/-- 20_memory.md R76, R77: with no range registered at the address a load from the window gives 0 and a store is
ignored; where one is registered a load gives what the device answers, whatever that is, a store hands it the stored bytes,
and the device vectors it triggers become pending. Either way caches, flat memory and miss counters keep their values. The
device's answer is the free value of log entry 6; that R76 is followed against D22 is log entry 20. -/
def Obligations.DeviceWindowAccess : Prop :=
  ∀ (s t : State) (i : Instr) (acc : Acc) (n pa : Nat) (rs1 : Reg) (imm : BitVec 16), AccessForm i acc n rs1 imm →
    ToDevice s (address s rs1 imm) acc n pa t →
    ((∀ r ∈ s.mmioTable, pa < r.base ∨ r.base + r.size ≤ pa) →
      ∃ u, Gives i s u ∧ DeviceAccessed s u 0 0 (if n = 32 then 1 else 0) ∧
        (∀ rd, ScalarLoad rd rs1 imm i n → u.x = putX s.x rd 0 ∧ u.v = s.v ∧ u.mmu = t.mmu) ∧
        (∀ vd, i = .vload vd rs1 imm → u.v = s.v.set vd.toNat 0 ∧ u.x = s.x ∧ u.mmu = t.mmu) ∧
        (acc = .write → DeviceStored s t u (address s rs1 imm) 0 0 (if n = 32 then 1 else 0))) ∧
    (∀ (r : MmioRange) (answer : VWord × BitVec 256) (written : VWord → BitVec 256),
      findRange s.mmioTable pa = some r → answer = Config.mmioRead r.handler s.envCalls (pa - r.base) n →
      written = Config.mmioWrite r.handler s.envCalls (pa - r.base) n →
      (∀ rd, ScalarLoad rd rs1 imm i n → ∃ u, Gives i s u ∧ DeviceAccessed s u answer.2 1 0 ∧
        u.x = putX s.x rd ((answer.1.setWidth (8 * n)).signExtend 64) ∧ u.v = s.v ∧ u.mmu = t.mmu) ∧
      (∀ vd, i = .vload vd rs1 imm → ∃ u, Gives i s u ∧ DeviceAccessed s u answer.2 1 1 ∧
        u.v = s.v.set vd.toNat answer.1 ∧ u.x = s.x ∧ u.mmu = t.mmu) ∧
      (∀ rd, ScalarStore rd rs1 imm i n → ∃ u, Gives i s u ∧
        DeviceStored s t u (address s rs1 imm) (written (((getX s rd).setWidth (8 * n)).setWidth 256)) 1 0) ∧
      (∀ vd, i = .vstore vd rs1 imm → ∃ u, Gives i s u ∧
        DeviceStored s t u (address s rs1 imm) (written (getV s vd)) 1 1))

/-! ## Control transfer -/

/-- 42_control.md R249, R251 to R257: the six conditional branches. The prediction `PERF[4]` compares with is
the model's choice at this level (log entry 9). -/
def Obligations.BranchResult : Prop :=
  ∀ (s : State) (ra rb : Reg) (imm : BitVec 16) (go : Bool → Word),
    (∀ c, go c = if c then s.pc + imm.signExtend 64 else s.pc + 4) →
    Gives (.beq ra rb imm) s (controlState s (getX s ra == getX s rb) (go (getX s ra == getX s rb))) ∧
    Gives (.bne ra rb imm) s (controlState s (getX s ra != getX s rb) (go (getX s ra != getX s rb))) ∧
    Gives (.blt ra rb imm) s (controlState s ((getX s ra).slt (getX s rb)) (go ((getX s ra).slt (getX s rb)))) ∧
    Gives (.bge ra rb imm) s (controlState s (!(getX s ra).slt (getX s rb)) (go (!(getX s ra).slt (getX s rb)))) ∧
    Gives (.bltu ra rb imm) s (controlState s ((getX s ra).ult (getX s rb)) (go ((getX s ra).ult (getX s rb)))) ∧
    Gives (.bgeu ra rb imm) s (controlState s (!(getX s ra).ult (getX s rb)) (go (!(getX s ra).ult (getX s rb))))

▸ WORK INSTRUCTION:
Make an exact copy of all the lines above.

▸ EXERCISE ANSWER:
/-- 20_memory.md R76, R77: with no range registered at the address a load from the window gives 0 and a store is
ignored; where one is registered a load gives what the device answers, whatever that is, a store hands it the stored bytes,
and the device vectors it triggers become pending. Either way caches, flat memory and miss counters keep their values. The
device's answer is the free value of log entry 6; that R76 is followed against D22 is log entry 20. -/
def Obligations.DeviceWindowAccess : Prop :=
  ∀ (s t : State) (i : Instr) (acc : Acc) (n pa : Nat) (rs1 : Reg) (imm : BitVec 16), AccessForm i acc n rs1 imm →
    ToDevice s (address s rs1 imm) acc n pa t →
    ((∀ r ∈ s.mmioTable, pa < r.base ∨ r.base + r.size ≤ pa) →
      ∃ u, Gives i s u ∧ DeviceAccessed s u 0 0 (if n = 32 then 1 else 0) ∧
        (∀ rd, ScalarLoad rd rs1 imm i n → u.x = putX s.x rd 0 ∧ u.v = s.v ∧ u.mmu = t.mmu) ∧
        (∀ vd, i = .vload vd rs1 imm → u.v = s.v.set vd.toNat 0 ∧ u.x = s.x ∧ u.mmu = t.mmu) ∧
        (acc = .write → DeviceStored s t u (address s rs1 imm) 0 0 (if n = 32 then 1 else 0))) ∧
    (∀ (r : MmioRange) (answer : VWord × BitVec 256) (written : VWord → BitVec 256),
      findRange s.mmioTable pa = some r → answer = Config.mmioRead r.handler s.envCalls (pa - r.base) n →
      written = Config.mmioWrite r.handler s.envCalls (pa - r.base) n →
      (∀ rd, ScalarLoad rd rs1 imm i n → ∃ u, Gives i s u ∧ DeviceAccessed s u answer.2 1 0 ∧
        u.x = putX s.x rd ((answer.1.setWidth (8 * n)).signExtend 64) ∧ u.v = s.v ∧ u.mmu = t.mmu) ∧
      (∀ vd, i = .vload vd rs1 imm → ∃ u, Gives i s u ∧ DeviceAccessed s u answer.2 1 1 ∧
        u.v = s.v.set vd.toNat answer.1 ∧ u.x = s.x ∧ u.mmu = t.mmu) ∧
      (∀ rd, ScalarStore rd rs1 imm i n → ∃ u, Gives i s u ∧
        DeviceStored s t u (address s rs1 imm) (written (((getX s rd).setWidth (8 * n)).setWidth 256)) 1 0) ∧
      (∀ vd, i = .vstore vd rs1 imm → ∃ u, Gives i s u ∧
        DeviceStored s t u (address s rs1 imm) (written (getV s vd)) 1 1))

/-! ## Control transfer -/

/-- 42_control.md R249, R251 to R257: the six conditional branches. The prediction `PERF[4]` compares with is
the model's choice at this level (log entry 9). -/
def Obligations.BranchResult : Prop :=
  ∀ (s : State) (ra rb : Reg) (imm : BitVec 16) (go : Bool → Word),
    (∀ c, go c = if c then s.pc + imm.signExtend 64 else s.pc + 4) →
    Gives (.beq ra rb imm) s (controlState s (getX s ra == getX s rb) (go (getX s ra == getX s rb))) ∧
    Gives (.bne ra rb imm) s (controlState s (getX s ra != getX s rb) (go (getX s ra != getX s rb))) ∧
    Gives (.blt ra rb imm) s (controlState s ((getX s ra).slt (getX s rb)) (go ((getX s ra).slt (getX s rb)))) ∧
    Gives (.bge ra rb imm) s (controlState s (!(getX s ra).slt (getX s rb)) (go (!(getX s ra).slt (getX s rb)))) ∧
    Gives (.bltu ra rb imm) s (controlState s ((getX s ra).ult (getX s rb)) (go ((getX s ra).ult (getX s rb)))) ∧
    Gives (.bgeu ra rb imm) s (controlState s (!(getX s ra).ult (getX s rb)) (go (!(getX s ra).ult (getX s rb))))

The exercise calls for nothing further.